**Data**
--- START ---
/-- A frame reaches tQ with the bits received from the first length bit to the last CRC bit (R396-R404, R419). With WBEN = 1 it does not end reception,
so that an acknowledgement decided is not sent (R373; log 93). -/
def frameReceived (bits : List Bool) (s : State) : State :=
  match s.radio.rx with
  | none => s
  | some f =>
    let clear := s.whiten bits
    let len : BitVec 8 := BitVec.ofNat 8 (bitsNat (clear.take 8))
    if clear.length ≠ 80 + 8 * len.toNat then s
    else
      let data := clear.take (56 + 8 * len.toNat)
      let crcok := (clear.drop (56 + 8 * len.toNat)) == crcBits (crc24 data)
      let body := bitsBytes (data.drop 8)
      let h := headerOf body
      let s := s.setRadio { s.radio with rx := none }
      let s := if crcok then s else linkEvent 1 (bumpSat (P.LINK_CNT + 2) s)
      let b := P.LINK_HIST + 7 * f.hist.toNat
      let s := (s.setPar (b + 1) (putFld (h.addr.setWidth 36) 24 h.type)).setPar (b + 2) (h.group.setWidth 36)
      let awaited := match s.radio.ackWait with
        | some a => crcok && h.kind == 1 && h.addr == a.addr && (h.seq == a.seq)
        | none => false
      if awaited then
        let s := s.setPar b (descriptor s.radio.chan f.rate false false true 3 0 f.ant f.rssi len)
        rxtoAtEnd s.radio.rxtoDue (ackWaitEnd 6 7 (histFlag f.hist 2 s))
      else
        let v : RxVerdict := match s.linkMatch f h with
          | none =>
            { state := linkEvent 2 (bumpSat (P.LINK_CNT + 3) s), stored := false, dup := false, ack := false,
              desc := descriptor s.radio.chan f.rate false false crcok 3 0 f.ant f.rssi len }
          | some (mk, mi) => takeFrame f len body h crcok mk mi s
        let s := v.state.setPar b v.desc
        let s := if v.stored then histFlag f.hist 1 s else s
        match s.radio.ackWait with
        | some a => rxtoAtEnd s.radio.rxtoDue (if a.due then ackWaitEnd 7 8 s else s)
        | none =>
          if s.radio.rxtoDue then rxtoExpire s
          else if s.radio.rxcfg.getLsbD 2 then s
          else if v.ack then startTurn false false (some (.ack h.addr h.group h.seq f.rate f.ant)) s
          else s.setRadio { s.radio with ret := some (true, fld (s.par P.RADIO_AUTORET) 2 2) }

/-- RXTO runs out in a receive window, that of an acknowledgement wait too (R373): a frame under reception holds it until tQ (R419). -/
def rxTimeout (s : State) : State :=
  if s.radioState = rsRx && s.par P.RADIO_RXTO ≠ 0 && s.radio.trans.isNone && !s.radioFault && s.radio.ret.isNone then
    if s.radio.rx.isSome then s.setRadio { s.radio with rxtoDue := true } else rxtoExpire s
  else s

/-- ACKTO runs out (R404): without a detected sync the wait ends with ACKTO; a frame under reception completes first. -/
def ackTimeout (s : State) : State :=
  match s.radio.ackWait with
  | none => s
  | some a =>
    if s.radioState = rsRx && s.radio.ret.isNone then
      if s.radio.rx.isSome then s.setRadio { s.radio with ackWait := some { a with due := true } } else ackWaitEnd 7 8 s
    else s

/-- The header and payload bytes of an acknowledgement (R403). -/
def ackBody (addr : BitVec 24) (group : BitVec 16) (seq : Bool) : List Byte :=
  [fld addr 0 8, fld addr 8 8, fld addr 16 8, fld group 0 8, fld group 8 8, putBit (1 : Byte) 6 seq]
--- END ---
--- START ---
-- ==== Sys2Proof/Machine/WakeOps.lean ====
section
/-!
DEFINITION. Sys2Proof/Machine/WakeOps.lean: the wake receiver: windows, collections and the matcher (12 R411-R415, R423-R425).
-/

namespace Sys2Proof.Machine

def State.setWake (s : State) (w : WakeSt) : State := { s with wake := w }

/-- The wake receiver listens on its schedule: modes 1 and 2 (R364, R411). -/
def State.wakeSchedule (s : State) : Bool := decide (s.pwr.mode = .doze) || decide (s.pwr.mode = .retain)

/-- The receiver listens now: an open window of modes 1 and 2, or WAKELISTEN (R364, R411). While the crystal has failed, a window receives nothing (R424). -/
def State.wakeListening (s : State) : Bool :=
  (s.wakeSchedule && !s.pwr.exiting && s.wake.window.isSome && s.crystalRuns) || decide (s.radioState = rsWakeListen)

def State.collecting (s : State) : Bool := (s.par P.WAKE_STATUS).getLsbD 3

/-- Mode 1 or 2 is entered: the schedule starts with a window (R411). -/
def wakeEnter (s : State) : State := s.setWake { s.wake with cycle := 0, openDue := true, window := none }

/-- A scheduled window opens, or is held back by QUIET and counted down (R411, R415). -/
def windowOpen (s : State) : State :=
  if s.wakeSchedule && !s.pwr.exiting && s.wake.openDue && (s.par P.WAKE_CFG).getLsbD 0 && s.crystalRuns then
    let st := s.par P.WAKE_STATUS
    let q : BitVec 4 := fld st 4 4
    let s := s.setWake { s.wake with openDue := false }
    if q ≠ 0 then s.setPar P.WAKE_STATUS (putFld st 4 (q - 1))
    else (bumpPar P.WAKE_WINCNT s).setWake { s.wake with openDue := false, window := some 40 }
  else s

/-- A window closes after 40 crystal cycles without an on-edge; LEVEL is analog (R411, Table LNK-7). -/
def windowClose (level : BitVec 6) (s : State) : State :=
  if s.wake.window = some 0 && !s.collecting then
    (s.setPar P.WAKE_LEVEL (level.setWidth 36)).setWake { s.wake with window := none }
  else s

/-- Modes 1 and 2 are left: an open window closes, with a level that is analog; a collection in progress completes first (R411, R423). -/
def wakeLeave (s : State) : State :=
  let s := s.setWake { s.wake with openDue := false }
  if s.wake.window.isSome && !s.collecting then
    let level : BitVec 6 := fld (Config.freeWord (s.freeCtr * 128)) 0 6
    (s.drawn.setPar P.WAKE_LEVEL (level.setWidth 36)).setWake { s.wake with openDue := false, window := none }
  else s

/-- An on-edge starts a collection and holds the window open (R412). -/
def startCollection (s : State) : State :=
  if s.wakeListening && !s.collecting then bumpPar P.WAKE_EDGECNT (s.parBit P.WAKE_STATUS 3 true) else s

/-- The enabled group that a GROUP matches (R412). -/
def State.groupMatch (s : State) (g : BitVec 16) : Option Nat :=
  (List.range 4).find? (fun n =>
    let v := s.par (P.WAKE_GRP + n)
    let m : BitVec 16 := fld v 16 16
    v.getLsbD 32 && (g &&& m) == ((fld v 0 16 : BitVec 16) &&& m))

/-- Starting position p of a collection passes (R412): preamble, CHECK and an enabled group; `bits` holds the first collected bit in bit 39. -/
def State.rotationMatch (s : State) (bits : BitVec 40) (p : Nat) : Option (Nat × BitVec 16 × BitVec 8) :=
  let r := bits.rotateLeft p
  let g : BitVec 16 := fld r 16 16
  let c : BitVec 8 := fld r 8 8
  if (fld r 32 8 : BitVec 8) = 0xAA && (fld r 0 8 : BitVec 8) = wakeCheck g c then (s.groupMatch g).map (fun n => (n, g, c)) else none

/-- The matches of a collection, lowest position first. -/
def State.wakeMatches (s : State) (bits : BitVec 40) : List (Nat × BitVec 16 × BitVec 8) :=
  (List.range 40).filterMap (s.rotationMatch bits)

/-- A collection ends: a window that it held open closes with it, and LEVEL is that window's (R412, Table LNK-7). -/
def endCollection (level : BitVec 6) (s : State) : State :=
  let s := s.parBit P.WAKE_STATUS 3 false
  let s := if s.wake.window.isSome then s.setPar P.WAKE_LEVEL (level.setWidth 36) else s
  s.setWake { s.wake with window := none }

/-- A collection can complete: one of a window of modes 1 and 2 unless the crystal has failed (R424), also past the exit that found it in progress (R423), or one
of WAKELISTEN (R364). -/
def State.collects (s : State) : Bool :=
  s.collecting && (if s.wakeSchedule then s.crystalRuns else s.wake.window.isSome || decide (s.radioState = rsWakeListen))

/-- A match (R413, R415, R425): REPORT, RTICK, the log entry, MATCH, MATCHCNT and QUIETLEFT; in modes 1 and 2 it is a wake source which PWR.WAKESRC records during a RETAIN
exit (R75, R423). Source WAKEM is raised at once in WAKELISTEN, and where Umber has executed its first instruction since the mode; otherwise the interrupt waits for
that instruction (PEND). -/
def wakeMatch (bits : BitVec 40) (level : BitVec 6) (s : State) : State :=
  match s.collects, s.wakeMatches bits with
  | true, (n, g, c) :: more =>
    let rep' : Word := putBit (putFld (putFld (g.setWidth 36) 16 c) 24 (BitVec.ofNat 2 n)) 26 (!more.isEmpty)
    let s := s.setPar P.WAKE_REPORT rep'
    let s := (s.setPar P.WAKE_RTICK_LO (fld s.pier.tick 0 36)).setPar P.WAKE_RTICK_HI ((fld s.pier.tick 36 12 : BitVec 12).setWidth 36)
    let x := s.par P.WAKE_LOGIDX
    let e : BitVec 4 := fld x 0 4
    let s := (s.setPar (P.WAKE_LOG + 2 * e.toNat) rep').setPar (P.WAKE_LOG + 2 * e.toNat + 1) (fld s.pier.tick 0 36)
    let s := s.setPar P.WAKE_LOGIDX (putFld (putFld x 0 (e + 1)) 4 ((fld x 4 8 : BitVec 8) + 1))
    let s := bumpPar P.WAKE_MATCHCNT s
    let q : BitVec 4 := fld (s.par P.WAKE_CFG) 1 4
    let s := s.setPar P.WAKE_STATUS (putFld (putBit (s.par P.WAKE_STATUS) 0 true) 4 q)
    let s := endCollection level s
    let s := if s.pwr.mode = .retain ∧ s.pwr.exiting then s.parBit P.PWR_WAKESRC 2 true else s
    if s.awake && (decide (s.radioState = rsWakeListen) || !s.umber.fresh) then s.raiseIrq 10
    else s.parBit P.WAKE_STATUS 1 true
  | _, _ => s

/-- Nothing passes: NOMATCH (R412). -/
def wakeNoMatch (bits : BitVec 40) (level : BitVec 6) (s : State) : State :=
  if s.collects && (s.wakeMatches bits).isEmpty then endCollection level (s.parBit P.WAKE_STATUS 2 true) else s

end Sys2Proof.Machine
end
--- END ---
--- START ---
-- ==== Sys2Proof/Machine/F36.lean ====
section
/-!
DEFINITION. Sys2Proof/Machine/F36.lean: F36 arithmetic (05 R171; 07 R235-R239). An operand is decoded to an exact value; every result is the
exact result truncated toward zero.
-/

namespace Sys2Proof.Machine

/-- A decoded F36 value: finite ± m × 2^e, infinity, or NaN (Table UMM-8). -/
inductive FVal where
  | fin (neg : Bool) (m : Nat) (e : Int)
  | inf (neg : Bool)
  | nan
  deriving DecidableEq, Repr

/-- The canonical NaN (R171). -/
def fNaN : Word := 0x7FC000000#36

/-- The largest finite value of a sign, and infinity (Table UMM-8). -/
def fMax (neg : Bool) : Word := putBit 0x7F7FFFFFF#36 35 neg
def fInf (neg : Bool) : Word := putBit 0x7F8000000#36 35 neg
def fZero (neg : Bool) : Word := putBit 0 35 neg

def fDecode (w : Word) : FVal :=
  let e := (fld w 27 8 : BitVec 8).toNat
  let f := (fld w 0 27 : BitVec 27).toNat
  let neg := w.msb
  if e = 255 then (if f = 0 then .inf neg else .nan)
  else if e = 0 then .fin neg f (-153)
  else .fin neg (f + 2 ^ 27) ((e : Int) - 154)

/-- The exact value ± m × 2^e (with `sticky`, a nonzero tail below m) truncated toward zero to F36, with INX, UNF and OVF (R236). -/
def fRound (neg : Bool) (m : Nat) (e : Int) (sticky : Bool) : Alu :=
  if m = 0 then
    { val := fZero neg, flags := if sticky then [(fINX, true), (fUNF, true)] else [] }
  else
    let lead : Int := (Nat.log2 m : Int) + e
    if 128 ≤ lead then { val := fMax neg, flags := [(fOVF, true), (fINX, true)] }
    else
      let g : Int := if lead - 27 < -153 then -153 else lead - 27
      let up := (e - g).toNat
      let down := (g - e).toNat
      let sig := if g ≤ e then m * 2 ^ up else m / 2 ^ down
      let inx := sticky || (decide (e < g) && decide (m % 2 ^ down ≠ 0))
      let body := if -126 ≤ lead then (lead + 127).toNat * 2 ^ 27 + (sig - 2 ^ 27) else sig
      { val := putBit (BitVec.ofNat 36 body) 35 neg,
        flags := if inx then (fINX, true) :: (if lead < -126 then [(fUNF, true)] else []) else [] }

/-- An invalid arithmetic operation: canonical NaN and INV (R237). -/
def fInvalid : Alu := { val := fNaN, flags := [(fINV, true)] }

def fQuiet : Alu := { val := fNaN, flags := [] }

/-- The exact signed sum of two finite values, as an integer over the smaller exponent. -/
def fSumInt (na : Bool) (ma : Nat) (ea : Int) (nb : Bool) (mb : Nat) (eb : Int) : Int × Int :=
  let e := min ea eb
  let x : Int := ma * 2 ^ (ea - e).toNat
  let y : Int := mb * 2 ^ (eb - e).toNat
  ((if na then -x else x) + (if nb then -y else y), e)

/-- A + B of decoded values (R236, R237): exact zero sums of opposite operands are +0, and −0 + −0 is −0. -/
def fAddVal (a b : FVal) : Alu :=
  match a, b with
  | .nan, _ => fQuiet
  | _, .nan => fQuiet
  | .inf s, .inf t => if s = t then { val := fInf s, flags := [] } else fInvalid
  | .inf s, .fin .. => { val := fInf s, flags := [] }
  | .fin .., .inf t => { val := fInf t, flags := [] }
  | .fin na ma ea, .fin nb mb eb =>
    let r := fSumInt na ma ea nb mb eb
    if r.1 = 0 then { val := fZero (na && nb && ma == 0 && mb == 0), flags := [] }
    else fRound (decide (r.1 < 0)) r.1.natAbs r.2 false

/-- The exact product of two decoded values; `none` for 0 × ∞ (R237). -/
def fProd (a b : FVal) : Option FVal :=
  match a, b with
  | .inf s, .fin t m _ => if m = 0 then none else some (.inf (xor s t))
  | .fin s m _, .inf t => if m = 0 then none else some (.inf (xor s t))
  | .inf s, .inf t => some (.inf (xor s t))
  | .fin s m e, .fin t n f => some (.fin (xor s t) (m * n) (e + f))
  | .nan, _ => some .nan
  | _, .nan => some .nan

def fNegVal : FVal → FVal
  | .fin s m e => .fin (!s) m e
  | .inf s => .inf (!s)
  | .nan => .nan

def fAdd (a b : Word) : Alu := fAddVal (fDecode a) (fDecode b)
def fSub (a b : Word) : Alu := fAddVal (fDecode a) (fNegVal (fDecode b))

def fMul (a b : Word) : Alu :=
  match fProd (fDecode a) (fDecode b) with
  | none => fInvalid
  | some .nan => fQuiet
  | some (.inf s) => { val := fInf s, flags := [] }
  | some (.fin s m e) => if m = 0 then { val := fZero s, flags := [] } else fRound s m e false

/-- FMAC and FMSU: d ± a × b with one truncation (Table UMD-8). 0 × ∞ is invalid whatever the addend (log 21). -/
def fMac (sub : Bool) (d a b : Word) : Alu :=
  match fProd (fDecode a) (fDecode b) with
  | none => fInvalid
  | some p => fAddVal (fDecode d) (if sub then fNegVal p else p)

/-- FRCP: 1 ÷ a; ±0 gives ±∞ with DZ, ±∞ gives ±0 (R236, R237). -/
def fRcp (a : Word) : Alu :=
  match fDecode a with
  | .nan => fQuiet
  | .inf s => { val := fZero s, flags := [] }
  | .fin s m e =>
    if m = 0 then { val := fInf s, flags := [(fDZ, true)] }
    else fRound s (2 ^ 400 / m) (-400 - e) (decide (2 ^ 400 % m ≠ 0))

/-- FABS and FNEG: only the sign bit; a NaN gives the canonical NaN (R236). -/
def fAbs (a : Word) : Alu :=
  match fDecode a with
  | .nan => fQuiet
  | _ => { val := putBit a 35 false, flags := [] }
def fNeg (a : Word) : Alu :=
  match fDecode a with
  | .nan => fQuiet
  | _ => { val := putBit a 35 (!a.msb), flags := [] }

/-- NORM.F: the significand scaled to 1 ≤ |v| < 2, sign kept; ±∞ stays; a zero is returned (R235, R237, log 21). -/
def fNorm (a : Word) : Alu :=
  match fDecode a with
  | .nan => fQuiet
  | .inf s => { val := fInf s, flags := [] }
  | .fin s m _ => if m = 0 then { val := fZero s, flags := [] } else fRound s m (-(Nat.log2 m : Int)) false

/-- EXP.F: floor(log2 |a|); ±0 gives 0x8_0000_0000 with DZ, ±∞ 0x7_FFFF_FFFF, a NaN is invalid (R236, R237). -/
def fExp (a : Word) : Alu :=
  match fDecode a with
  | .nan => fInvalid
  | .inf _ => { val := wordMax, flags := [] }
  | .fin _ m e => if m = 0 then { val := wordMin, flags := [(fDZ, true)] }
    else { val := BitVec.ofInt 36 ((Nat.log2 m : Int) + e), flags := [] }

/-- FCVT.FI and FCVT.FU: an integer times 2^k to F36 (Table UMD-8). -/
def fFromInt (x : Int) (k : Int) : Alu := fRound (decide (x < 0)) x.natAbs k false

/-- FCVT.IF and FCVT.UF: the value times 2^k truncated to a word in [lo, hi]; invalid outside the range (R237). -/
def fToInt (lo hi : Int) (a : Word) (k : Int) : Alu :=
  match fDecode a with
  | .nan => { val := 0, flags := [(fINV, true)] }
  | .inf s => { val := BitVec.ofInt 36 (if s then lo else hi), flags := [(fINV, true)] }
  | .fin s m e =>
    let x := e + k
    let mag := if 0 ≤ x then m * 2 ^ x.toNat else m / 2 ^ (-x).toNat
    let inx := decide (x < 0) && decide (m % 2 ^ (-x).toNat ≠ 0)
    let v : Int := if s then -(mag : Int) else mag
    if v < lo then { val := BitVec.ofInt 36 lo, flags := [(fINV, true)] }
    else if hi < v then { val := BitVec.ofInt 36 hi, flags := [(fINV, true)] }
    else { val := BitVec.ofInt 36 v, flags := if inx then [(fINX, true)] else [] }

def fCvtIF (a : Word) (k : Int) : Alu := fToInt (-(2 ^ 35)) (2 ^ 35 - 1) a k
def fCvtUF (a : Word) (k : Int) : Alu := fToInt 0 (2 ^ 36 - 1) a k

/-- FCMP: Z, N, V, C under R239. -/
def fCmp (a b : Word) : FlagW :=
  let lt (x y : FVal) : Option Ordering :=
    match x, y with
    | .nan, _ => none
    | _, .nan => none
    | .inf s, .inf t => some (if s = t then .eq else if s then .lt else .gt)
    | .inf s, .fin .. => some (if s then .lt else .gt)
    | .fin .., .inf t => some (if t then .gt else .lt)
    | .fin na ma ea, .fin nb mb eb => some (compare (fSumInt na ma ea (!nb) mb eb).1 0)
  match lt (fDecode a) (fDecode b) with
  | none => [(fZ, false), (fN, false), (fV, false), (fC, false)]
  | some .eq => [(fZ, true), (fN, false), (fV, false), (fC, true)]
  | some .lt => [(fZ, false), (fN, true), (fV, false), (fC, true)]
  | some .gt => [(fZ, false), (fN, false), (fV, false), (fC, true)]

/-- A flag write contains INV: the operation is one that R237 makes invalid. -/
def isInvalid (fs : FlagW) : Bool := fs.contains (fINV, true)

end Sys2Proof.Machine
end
--- END ---
**Work request**
From the records above, print only the lines between the one holding "let e := min ea eb" and the one holding "let r := fSumInt na ma ea nb mb eb", inclusive, exactly as they stand.

**Solution below**
  let e := min ea eb
  let x : Int := ma * 2 ^ (ea - e).toNat
  let y : Int := mb * 2 ^ (eb - e).toNat
  ((if na then -x else x) + (if nb then -y else y), e)

/-- A + B of decoded values (R236, R237): exact zero sums of opposite operands are +0, and −0 + −0 is −0. -/
def fAddVal (a b : FVal) : Alu :=
  match a, b with
  | .nan, _ => fQuiet
  | _, .nan => fQuiet
  | .inf s, .inf t => if s = t then { val := fInf s, flags := [] } else fInvalid
  | .inf s, .fin .. => { val := fInf s, flags := [] }
  | .fin .., .inf t => { val := fInf t, flags := [] }
  | .fin na ma ea, .fin nb mb eb =>
    let r := fSumInt na ma ea nb mb eb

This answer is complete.